▸ **EXERCISE OBJECTIVE**
The expected result is the segment of the entries that begins with the line containing "Where it rests on log entry 2" and ends with the last line, copied verbatim.

========================================================================

/-- Words written out bit by bit from Tables 4.3 to 4.6 and the opcode maps of spec/04 decode to the instructions that they stand for, one of each
class; a guard of 12 to 14 raises ILLEGAL_GUARD, and a scalar register as D ILLEGAL_OPERAND. -/
def Obligations.DecodeWords : Prop :=
  let go (c : Cls) (run : List Word) (w : Word) := decodeWord (DecCtx.open c) run w
  let free : Hd := { guard := .always, k := false }
  (go .gen [] (0b1111#4 ++ 0#1 ++ 0#1 ++ 0#5 ++ 2#7 ++ 0#7 ++ 1#7) = .ok (.iadd { h := free, am := none, d := .v 2, a := .v 0, b := .sel (.v 1) })) ∧
  (go .wide [] (0b0011#4 ++ 1#1 ++ 1#1 ++ 10#5 ++ 4#7 ++ 64#7 ++ 74#7) =
    .ok (.ladd { h := { guard := .pred 3 true, k := true }, am := none, d := .v 4, a := .k 0, b := .sel (.s 2) })) ∧
  (go .mem [0x1F#5 ++ 1#3 ++ 1#24, 0x1F#5 ++ 0#3 ++ 8#24] (0b1111#4 ++ 0#1 ++ 0#1 ++ 4#5 ++ 5#7 ++ 2#7 ++ 70#7) =
    .ok (.ldw { h := free, mm := none, d := .v 5, a := .v 2, b := .imm2 1 8 })) ∧
  (go .ctl [] (0b0000#4 ++ 0#1 ++ 0#1 ++ 0#5 ++ 0x1FFFFE#21) = .ok (.bra { h := { guard := .pred 0 false, k := false }, off := -2 })) ∧
  (go .ctl [] (0b1111#4 ++ 0#1 ++ 0#1 ++ 22#5 ++ 3#7 ++ 4#7 ++ 96#7) = .ok (.sadd { h := free, d := .s 3, a := .s 4, b := .sel .z })) ∧
  (go .eng [] (0b1111#4 ++ 0#1 ++ 0#1 ++ 6#5 ++ 70#7 ++ 1#7 ++ 2#7) = .ok (.arvi { h := free, a := .v 1, b := .sel (.v 2) })) ∧
  (go .rul [] (0b1111#4 ++ 0#1 ++ 0#1 ++ 2#5 ++ 70#7 ++ 1#7 ++ 70#7) = .ok (.rstep { h := free, a := .v 1 })) ∧
  (go .pkd [] (0b1111#4 ++ 0#1 ++ 0#1 ++ 0#5 ++ 4#7 ++ 0#7 ++ 2#7) = .ok (.paddF2 { h := free, am := none, d := .v 4, a := .v 0, b := .v 2 })) ∧
  (go .sys [] (0b1111#4 ++ 0#1 ++ 0#1 ++ 5#5 ++ 70#7 ++ 70#7 ++ 70#7) = .ok (.xsync { h := free })) ∧
  (∃ f, go .gen [] (0b1101#4 ++ 0#1 ++ 0#1 ++ 0#5 ++ 2#7 ++ 0#7 ++ 1#7) = .error f ∧ f.cause = .guard) ∧
  ∃ f, go .gen [] (0b1111#4 ++ 0#1 ++ 0#1 ++ 0#5 ++ 72#7 ++ 0#7 ++ 1#7) = .error f ∧ f.cause = .operand

/-- Every well-formed instruction word, with every operand and literal that its encoding admits, is what its encoding decodes to: no bit of an
encoding is dropped. -/
def Obligations.DecodeEncode : Prop :=
  ∀ (i : Instr) (sg : Sig), i.sig = some sg → i.wf = true → ∃ run w, encode i = run ++ [w] ∧ decodeWord (DecCtx.open sg.cls) run w = .ok i

/-- R162, R167, R213, R244 and Tables 12.3 and 13.1: what reset leaves: the device in bring-up with nothing resident, the tick at 1 and the era 0,
every partition's entry 0, every core's tag table of 10, 2 and 6 with every way invalid, and QCFG 8; memory is in canonical form. Where it rests on
log entries 2, 4 and 5 it is the model's choice, and no rule of the spec. -/
def Obligations.ResetState : Prop :=
  State.reset.boot = .bringUp ∧ State.reset.supply = true ∧ State.reset.warps = [] ∧ State.reset.blocks = [] ∧ State.reset.launches = [] ∧
  State.reset.bundles = [] ∧ State.reset.reqs = [] ∧ State.reset.refTick = 1 ∧ State.reset.era = 0 ∧ State.reset.mem.wf = true ∧
  (∀ p, (State.reset.part p).entry = 0 ∧ (State.reset.part p).fenced = false ∧ (State.reset.part p).hold = 0) ∧
  (∀ c, (State.reset.core c).tags.ls = 10 ∧ (State.reset.core c).tags.lw = 2 ∧ (State.reset.core c).tags.lz = 6 ∧
    (State.reset.core c).tags.base = 0 ∧ (State.reset.core c).tags.ways = []) ∧
  ∀ q, (State.reset.queue q).cfg = 8 ∧ (State.reset.queue q).base = 0 ∧ (State.reset.queue q).reqTail = 0

/-- Every step keeps memory in canonical form, whatever it runs: an instruction word, an event from outside, or one that comes about by itself.
Where it rests on log entry 2 it is the model's choice, and no rule of the spec. -/
def Obligations.MemoryStaysCanonical : Prop := ∀ s u : State, MemoryCanonical s → step s = .next u → MemoryCanonical u

/-- The forms of R69 and Table 4.7 that R89 gives an immediate: the form that the assembler chooses supplies the constant's bits to the machine, no
form that does has fewer literals, and a constant that some form supplies is never refused. -/
def Obligations.ImmediateForms : Prop :=
  ∀ (k : ImmK) (c : Dword),
    (∀ (least : Nat) (f : Asm.ImmForm), Asm.constForm k c least = some f → Supplies k f c) ∧
    ∀ g : Asm.ImmForm, Supplies k g c → Patterned k c → ∃ f, Asm.constForm k c 0 = some f ∧ f.size ≤ g.size

/-- R84: the statuses of the assembler are 0, 1 and 2; an object is written at 0 alone; at 1 it has reported something; and no listing stands
without an object. Where it rests on log entry 53 it is the model's choice, and no rule of the spec. -/
def Obligations.AssemblerStatus : Prop :=
  ∀ (args : List Asm.Text) (files : List (Asm.Text × Asm.Text)),
    let r := Asm.stolf args files
    r.status ≤ 2 ∧ (r.status = 0 ↔ r.obj.isSome = true) ∧ (r.status = 1 → r.diags ≠ []) ∧ (r.lst.isSome = true → r.obj.isSome = true)

end Statements
end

========================================================================

▸ **TASK RESULT**
Where it rests on log entry 2 it is the model's choice, and no rule of the spec. -/
def Obligations.MemoryStaysCanonical : Prop := ∀ s u : State, MemoryCanonical s → step s = .next u → MemoryCanonical u

/-- The forms of R69 and Table 4.7 that R89 gives an immediate: the form that the assembler chooses supplies the constant's bits to the machine, no
form that does has fewer literals, and a constant that some form supplies is never refused. -/
def Obligations.ImmediateForms : Prop :=
  ∀ (k : ImmK) (c : Dword),
    (∀ (least : Nat) (f : Asm.ImmForm), Asm.constForm k c least = some f → Supplies k f c) ∧
    ∀ g : Asm.ImmForm, Supplies k g c → Patterned k c → ∃ f, Asm.constForm k c 0 = some f ∧ f.size ≤ g.size

/-- R84: the statuses of the assembler are 0, 1 and 2; an object is written at 0 alone; at 1 it has reported something; and no listing stands
without an object. Where it rests on log entry 53 it is the model's choice, and no rule of the spec. -/
def Obligations.AssemblerStatus : Prop :=
  ∀ (args : List Asm.Text) (files : List (Asm.Text × Asm.Text)),
    let r := Asm.stolf args files
    r.status ≤ 2 ∧ (r.status = 0 ↔ r.obj.isSome = true) ∧ (r.status = 1 → r.diags ≠ []) ∧ (r.lst.isSome = true → r.obj.isSome = true)

end Statements
end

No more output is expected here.